Mystara Monday: Module X2 – Castle Amber

Today we're having a look at the second of the D&D Expert level modules, Module X2: Castle Amber, written by Tom Moldvay. X2 is a weird module both in style and content. In many ways it's similar to Gary Gygax's later Wonderland-inspired Dungeonland and The Land Beyond the Magic Mirror, drawing both directly and indirectly from multiple literary sources including Zelazny, Poe, and most strongly, Clark Ashton Smith. Castle Amber also introduces a character who goes on to become incredibly important to the ongoing Mystara setting, Etienne d'Ambreville.

Mystara Monday: Module X2 - Castle Amber
That's a 100 foot tall colossus formed of corpse flesh,
just so you're aware.

Castle Amber is split between a dungeon crawl (through the eponymous castle) and a more loosely describe adventure through the lands of Averoigne. Averoigne is described as a province of an alternate earth, based on the French province of Auvergne. Averoigne was the setting for a number of stories by the writer Clark Ashton Smith, four of which become mini-adventures in this module. Before reaching Averoigne, however, the adventuring party must brave Castle Amber and make it out intact.

The Amber family were originally the d'Ambreville's of Averoigne until they were forced to flee across dimensions and found refuge on Mystara in Glantri, a magocracy briefly described in The Isle of Dread. Being a family of powerful mages, the Amber family rose in power to the point that the head of the family was made a Prince of Glantri. The seventh Prince of the Amber family, Stephen Amber (or Etienne d'Ambreville) was one of the most powerful mages in history. Then the entire family and their mansion (Castle Amber) vanished. That was over a century ago.

The party goes to sleep one night on the road and wake to find themselves in the foyer of Castle Amber, penned in by a choking mist that prevents their leaving. To escape, they have to explore the mansion, encountering numerous members of the Amber family of varying levels of sanity, and ultimately find a gateway that transports them to Averoigne. In Averoigne, more adventuring is required to find a way back to the adventurer's home world.
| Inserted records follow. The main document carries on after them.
-- ==== Sys2Proof/Machine/Port.lean ====
section
/-! DEFINITION. The service port (18): attach and detach, PD messages, the VBUS monitor, the alternate mode, moisture,
corrosion, and the service-port opcodes. Numbers of PD messages, object fields and VDM commands are those of the USB PD
specification, which the spec names (PRESUMED, log entry 99). -/

namespace Sys2Proof.Machine

/-- The port is attached. -/
def ServicePort.attached (p : ServicePort) : Bool := p.run == .attachedSnk || p.run == .attachedSrc

/-- The port may source: DRP, SRC_EN, UC1 GOOD, and the device neither asleep nor in LOCKOUT (18 R481). -/
def State.maySource (s : State) : Bool :=
  bitAt (s.held 0x1B00) 1 && bitAt (s.held 0x1B00) 2 && (s.rail 1).run == .good && s.awake

/-- CC_ATTACH (18 R481): a termination has been stable for 150 ms; `source` that the partner presents Rd, `orient` that
it is on CC2. A sink attach ends WET when VBUS is above 4.0 V (R493). -/
def execCcAttach (source orient : Bool) (vbus : U16) (s : State) : Out :=
  let p := s.port
  let wetOk := p.run == .wet && !source && decide (400 < vbus.toNat)
  let ok := s.portOn && (p.run == .unattached || wetOk) && (!source || (s.maySource && decide (vbus.toNat < 80)))
  if !ok then .next s
  else
    let t := s.modSp (fun x => { x with
      run := if source then .attachedSrc else .attachedSnk, orient := orient, vbus := vbus, srcOn := source
      cntAttach := x.cntAttach + 1#32 })
    let t := ((t.raise 260).raiseIf wetOk 266).wakeBy 4
    let t := t.pdBegin
    .next (if t.port.run == .attachedSrc && t.port.inForce.srcI ≠ 0 then t.pdSend (.sourceCapabilities t.port.inForce.srcI) else t)

/-- CC_DETACH (18 R481): a sink's VBUS has fallen below 3.67 V; a source has seen no Rd for 15 ms. -/
def execCcDetach (vbus : U16) (s : State) : Out :=
  if s.port.run == .attachedSrc || (s.port.run == .attachedSnk && decide (vbus.toNat < 367)) then
    .next ((s.portDetach .unattached).modSp (fun p => { p with vbus := vbus }))
  else .next s

/-- DRP_TOGGLE (18 R481): half of the 75 ms period. -/
def execDrpToggle (s : State) : Out :=
  if s.port.run == .disabled then .next s
  else if s.port.run != .unattached || !s.maySource then .next (s.modSp (fun p => { p with rd := true }))
  else
    let t := s.atLeast (s.port.toggledAt + 37500000)
    let now := t.clk
    .next (t.modSp (fun p => { p with rd := !p.rd, toggledAt := now }))

/-! ### PD messages (18 R482 to R488) -/

/-- A fixed supply object: voltage 0.01 V and current 0.01 A. -/
def fixedSupply (w : U32) : Option (Nat × Nat) :=
  if bitsOf w.toNat 31 30 = 0 then some (5 * bitsOf w.toNat 19 10, bitsOf w.toNat 9 0) else none

/-- The object that the engine requests: position, voltage, operating current, mismatch (18 R486). -/
def PolicyRecord.choose (x : PolicyRecord) (objects : List U32) : Nat × Nat × Nat × Bool :=
  let hit := (objects.zipIdx).find? (fun e => match fixedSupply e.1 with
    | some (v, i) => v == x.snkV && decide (x.snkImin ≤ i)
    | none => false)
  match hit with
  | some (w, k) => (k + 1, x.snkV, (match fixedSupply w with | some (_, i) => min x.snkI i | none => 0), false)
  | none => (1, 500, 50, true)

/-- PD_SOURCE_CAPABILITIES (18 R486): the engine requests an object under the record in force. -/
def execPdSourceCapabilities (objects : List U32) (s : State) : Out :=
  if s.port.run != .attachedSnk then .next s
  else
    let t := s.pdBegin
    if t.port.run == .disabled then .next t
    else
    let (k, v, i, m) := t.port.inForce.choose objects
    .next ((t.modSp (fun p => { p with reqVolt := v, reqCurr := i, requested := true, inSequence := true })).pdSend (.request k i m))

/-- VBUS lies within ±WIN % of a voltage (18 R484). -/
def State.vbusInside (s : State) (v vbus : Nat) : Bool :=
  decide ((100 - bitsOf (s.held 0x1B06) 7 0) * v ≤ 100 * vbus) && decide (100 * vbus ≤ (100 + bitsOf (s.held 0x1B06) 7 0) * v)

/-- V_c: of the contract in force, or 5 V. -/
def ServicePort.present (p : ServicePort) : Nat := if p.contract then p.vc else 500

/-- The Accept of a new contract (18 R484, R485). -/
def State.pdAccepted (s : State) : State :=
  if !s.port.requested then s
  else
    let now := s.clk
    s.modSp (fun p => { p with requested := false, accepted := true, snkOn := false, ready := false, oldVc := p.present, transSince := now })

/-- Transition time up to now, ms. -/
def State.transition (s : State) : U16 := BitVec.ofNat 16 (min 65535 ((s.clk - s.port.transSince) / 1000000))

/-- PD_PS_RDY (18 R485): the contract is in force; SP_SNK_EN rises when it is at the record's SNK_V and VBUS is in its
window. -/
def execPdPsRdy (vbus : U16) (s : State) : Out :=
  let p := s.port
  if p.run != .attachedSnk || !p.accepted then .next s
  else
    let ok := s.vbusInside p.reqVolt vbus.toNat
    let on := p.reqVolt == p.inForce.snkV && ok
    let ms := s.transition
    let changed := !p.contract || p.vc ≠ p.reqVolt || p.curr ≠ p.reqCurr
    let t := s.modSp (fun x => { x with
      contract := true, vc := x.reqVolt, curr := x.reqCurr, accepted := false, inSequence := false, snkOn := on, ready := ok, vbus := vbus
      transMs := ms })
    .next ((t.raiseIf changed 262).pdNextSend)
Mystara Monday: Module X2 - Castle Amber
The first of the Amber family the players meet is Jean-Louis.
He likes to put on boxing matches using artificial people.
He's one of the relatively sane ones.

Many of the encounters in the mansion draw from the stories of Edgar Allan Poe, with clear references to Hop-Frog and The Fall of the House of Usher for example. Many of the Amber family have been cursed in some manner, often transformed into animal men. Even the encounters with normal monsters tend to be written in keeping with the off-kilter feel of the mansion, such as an ogre who killed Janette d'Ambreville and has been enchanted to believe it is her.

Mystara Monday: Module X2 - Castle Amber
Also there's a woman and a unicorn sleeping in the garden.
Spoiler: She's a gold dragon. Don't touch her chest.

In the course of exploring the mansion, the party can learn that the family was cursed when Prince Etienne was murdered by his brother, Henri, and Henri's wife, Catharine. To escape, they will have to travel to Averoigne through a portal in the castle dungeon and find Etienne's tomb. This leads to the second portion of the adventure where the party must explore Averoigne to find four magical items which can be used to summon the tomb. Each of those items is a reward from a short adventure drawn directly from one of Clark Ashton Smith's stories.

On reaching the tomb the party discovers that Etienne is not truly dead, but was trapped within his tomb waiting for the adventurers to free him. He teleports them all back to Glantri, resurrects up to four characters that died during the adventure (there are a lot of save or die opportunities in this module), gives everyone a magic item, and vanishes. Adventure over.

This is a module that I've never had the opportunity to run, but have always wanted to. In a lot of ways it feels like something that might better fit in Ravenloft than Mystara; it has a gothic weirdness feel throughout that would be right at home in the Demiplane of Dread. I'd probably modify the hook so that the characters are actively seeking the home of the Amber family so that it's less of a railroad, and I'd definitely want to turn a lot of the save or die encounters into less fatal punishments. Overall though, it's a really neat module with a lot to recommend it.

As I mentioned before, Etienne becomes a key player as Mystara develops. We'll see that more in depth when we get to the Glantri Gazetteer and later the Wrath of the Immortals boxed set. In short though, after being freed from his state of living death he goes on to ascend to immortality through the use of the Nucleus of the Spheres, a nuclear reactor buried deep beneath Glantri in the remains of crashed spaceship. Mystara can be weird, y'all.